▶ **EXERCISE GOAL**
Filter the lines below, copying only those with the string "error".

▶ **GIVEN ENTRIES**
--------

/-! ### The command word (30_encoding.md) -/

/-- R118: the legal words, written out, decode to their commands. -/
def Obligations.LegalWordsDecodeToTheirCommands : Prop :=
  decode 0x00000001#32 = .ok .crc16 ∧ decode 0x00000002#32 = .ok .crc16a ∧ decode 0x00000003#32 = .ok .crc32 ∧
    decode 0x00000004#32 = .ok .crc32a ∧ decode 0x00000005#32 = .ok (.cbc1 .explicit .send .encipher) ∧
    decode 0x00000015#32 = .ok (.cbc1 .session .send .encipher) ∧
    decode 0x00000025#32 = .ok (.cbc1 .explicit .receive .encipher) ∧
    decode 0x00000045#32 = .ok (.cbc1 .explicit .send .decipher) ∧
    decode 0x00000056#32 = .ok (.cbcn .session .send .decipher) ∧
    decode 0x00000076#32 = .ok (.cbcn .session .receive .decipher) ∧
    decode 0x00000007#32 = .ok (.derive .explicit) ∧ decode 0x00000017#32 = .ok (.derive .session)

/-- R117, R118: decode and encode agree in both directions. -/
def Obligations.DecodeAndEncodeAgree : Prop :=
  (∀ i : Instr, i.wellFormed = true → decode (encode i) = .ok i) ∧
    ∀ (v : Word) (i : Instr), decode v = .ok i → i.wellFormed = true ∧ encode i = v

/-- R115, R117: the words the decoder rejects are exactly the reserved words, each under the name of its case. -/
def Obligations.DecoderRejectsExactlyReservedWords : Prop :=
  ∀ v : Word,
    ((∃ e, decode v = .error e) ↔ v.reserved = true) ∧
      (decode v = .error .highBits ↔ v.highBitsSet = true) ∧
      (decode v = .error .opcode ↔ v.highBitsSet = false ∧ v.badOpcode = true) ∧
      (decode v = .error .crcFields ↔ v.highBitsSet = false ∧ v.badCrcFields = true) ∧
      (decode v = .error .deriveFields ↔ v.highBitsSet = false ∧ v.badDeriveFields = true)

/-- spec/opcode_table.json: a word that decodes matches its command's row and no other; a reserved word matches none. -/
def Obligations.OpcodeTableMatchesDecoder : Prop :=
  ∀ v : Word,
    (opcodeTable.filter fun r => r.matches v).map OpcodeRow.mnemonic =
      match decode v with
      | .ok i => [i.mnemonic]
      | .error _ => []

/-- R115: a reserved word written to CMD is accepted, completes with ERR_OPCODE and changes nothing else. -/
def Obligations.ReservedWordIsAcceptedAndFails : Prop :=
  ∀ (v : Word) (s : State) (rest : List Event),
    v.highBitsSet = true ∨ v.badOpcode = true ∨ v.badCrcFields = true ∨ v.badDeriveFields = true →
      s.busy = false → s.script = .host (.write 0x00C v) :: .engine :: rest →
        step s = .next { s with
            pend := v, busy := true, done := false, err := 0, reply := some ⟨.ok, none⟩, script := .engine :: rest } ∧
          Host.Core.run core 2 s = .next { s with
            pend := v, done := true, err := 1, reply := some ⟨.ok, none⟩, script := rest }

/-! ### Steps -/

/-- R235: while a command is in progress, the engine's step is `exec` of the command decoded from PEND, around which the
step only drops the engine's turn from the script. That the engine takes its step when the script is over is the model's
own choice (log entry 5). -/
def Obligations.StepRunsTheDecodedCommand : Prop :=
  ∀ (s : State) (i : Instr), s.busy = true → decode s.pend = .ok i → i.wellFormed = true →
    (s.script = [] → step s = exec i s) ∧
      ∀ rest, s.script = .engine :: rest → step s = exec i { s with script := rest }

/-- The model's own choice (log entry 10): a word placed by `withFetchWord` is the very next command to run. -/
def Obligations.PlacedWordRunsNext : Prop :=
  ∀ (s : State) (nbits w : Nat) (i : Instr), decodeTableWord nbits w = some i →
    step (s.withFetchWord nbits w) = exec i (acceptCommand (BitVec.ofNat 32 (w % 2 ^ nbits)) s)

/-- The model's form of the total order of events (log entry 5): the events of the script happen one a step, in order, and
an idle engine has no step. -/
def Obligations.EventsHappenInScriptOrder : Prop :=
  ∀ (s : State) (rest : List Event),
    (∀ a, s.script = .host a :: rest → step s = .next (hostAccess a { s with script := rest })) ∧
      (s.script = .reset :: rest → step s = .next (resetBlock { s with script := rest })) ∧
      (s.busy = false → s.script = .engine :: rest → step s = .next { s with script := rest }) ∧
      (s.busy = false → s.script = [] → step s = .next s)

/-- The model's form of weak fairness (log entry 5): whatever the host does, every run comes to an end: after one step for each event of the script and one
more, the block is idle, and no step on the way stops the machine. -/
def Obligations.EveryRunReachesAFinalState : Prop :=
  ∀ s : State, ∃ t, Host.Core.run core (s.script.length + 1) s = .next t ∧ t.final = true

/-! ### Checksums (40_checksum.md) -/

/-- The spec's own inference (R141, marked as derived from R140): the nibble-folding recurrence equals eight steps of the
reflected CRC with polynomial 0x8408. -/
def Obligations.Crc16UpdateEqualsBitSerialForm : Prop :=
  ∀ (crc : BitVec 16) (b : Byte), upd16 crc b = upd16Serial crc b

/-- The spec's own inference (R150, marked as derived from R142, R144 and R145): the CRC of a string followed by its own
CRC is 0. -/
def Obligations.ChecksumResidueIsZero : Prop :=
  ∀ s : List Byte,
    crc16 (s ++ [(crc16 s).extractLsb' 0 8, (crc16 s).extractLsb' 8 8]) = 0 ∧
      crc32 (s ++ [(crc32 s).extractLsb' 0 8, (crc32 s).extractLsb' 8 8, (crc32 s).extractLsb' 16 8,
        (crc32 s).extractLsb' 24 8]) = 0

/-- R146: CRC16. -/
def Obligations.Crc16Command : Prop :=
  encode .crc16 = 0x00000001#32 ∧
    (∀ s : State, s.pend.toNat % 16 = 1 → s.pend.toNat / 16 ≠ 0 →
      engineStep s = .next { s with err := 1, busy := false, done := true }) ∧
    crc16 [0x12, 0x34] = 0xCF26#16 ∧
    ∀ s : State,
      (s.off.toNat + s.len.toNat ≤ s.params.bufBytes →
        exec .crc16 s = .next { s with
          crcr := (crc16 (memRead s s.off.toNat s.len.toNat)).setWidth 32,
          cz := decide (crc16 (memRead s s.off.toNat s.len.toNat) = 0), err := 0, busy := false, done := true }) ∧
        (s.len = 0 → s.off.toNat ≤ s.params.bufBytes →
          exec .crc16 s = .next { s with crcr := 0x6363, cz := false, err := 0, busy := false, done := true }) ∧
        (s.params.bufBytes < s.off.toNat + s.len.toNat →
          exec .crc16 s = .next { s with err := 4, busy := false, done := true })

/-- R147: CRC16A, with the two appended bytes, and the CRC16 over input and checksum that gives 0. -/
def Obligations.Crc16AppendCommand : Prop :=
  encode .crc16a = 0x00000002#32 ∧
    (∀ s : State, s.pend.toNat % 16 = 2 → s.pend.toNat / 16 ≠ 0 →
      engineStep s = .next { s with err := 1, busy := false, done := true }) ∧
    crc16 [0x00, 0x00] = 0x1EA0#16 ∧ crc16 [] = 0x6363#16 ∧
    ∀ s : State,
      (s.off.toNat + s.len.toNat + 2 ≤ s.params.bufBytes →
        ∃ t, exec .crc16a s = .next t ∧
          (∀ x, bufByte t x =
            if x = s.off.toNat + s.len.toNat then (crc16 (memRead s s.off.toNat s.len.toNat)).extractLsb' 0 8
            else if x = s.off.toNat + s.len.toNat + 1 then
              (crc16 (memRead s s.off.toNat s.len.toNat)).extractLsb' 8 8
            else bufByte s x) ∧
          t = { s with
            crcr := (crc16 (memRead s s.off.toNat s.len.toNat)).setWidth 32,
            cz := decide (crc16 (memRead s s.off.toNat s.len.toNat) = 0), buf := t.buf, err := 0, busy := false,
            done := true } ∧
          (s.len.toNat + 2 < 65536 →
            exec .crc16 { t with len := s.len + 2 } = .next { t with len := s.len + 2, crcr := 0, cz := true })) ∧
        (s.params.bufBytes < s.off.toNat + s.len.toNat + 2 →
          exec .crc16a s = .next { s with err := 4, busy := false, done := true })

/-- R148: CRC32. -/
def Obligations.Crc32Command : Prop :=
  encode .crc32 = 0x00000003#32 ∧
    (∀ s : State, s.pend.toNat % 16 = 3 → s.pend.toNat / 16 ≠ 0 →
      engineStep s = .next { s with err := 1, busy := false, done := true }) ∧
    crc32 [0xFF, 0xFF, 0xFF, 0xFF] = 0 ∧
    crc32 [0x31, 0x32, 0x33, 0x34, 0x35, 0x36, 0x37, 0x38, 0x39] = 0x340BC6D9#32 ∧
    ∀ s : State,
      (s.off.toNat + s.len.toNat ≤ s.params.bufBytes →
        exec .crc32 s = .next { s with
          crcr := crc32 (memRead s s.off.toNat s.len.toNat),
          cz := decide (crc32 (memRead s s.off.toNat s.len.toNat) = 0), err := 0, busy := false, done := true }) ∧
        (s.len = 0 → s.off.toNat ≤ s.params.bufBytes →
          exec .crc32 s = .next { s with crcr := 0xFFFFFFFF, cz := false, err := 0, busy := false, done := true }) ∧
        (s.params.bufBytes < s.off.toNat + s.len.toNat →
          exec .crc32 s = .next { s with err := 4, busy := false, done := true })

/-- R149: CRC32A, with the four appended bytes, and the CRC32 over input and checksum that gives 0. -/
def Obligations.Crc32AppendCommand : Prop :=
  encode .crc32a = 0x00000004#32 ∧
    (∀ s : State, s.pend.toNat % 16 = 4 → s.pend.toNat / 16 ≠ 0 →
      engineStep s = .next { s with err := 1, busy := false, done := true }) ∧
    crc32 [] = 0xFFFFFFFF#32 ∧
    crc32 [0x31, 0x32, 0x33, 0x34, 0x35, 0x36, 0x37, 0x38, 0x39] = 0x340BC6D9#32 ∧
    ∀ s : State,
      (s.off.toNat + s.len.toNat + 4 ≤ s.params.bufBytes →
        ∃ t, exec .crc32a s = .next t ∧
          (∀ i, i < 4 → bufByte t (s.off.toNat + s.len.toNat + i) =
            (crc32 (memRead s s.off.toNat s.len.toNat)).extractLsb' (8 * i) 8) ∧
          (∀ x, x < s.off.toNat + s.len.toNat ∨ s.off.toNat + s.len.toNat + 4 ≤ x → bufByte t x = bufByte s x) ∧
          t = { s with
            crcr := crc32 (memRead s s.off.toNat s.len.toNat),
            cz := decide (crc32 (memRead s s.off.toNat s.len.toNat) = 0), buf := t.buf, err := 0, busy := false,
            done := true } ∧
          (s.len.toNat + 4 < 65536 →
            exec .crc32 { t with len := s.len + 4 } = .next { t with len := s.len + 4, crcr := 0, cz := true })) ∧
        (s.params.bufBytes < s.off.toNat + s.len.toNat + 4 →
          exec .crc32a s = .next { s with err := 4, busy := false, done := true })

--------

▶ **THE COMPLETED TASK**
    ((∃ e, decode v = .error e) ↔ v.reserved = true) ∧
      (decode v = .error .highBits ↔ v.highBitsSet = true) ∧
      (decode v = .error .opcode ↔ v.highBitsSet = false ∧ v.badOpcode = true) ∧
      (decode v = .error .crcFields ↔ v.highBitsSet = false ∧ v.badCrcFields = true) ∧
      (decode v = .error .deriveFields ↔ v.highBitsSet = false ∧ v.badDeriveFields = true)
      | .error _ => []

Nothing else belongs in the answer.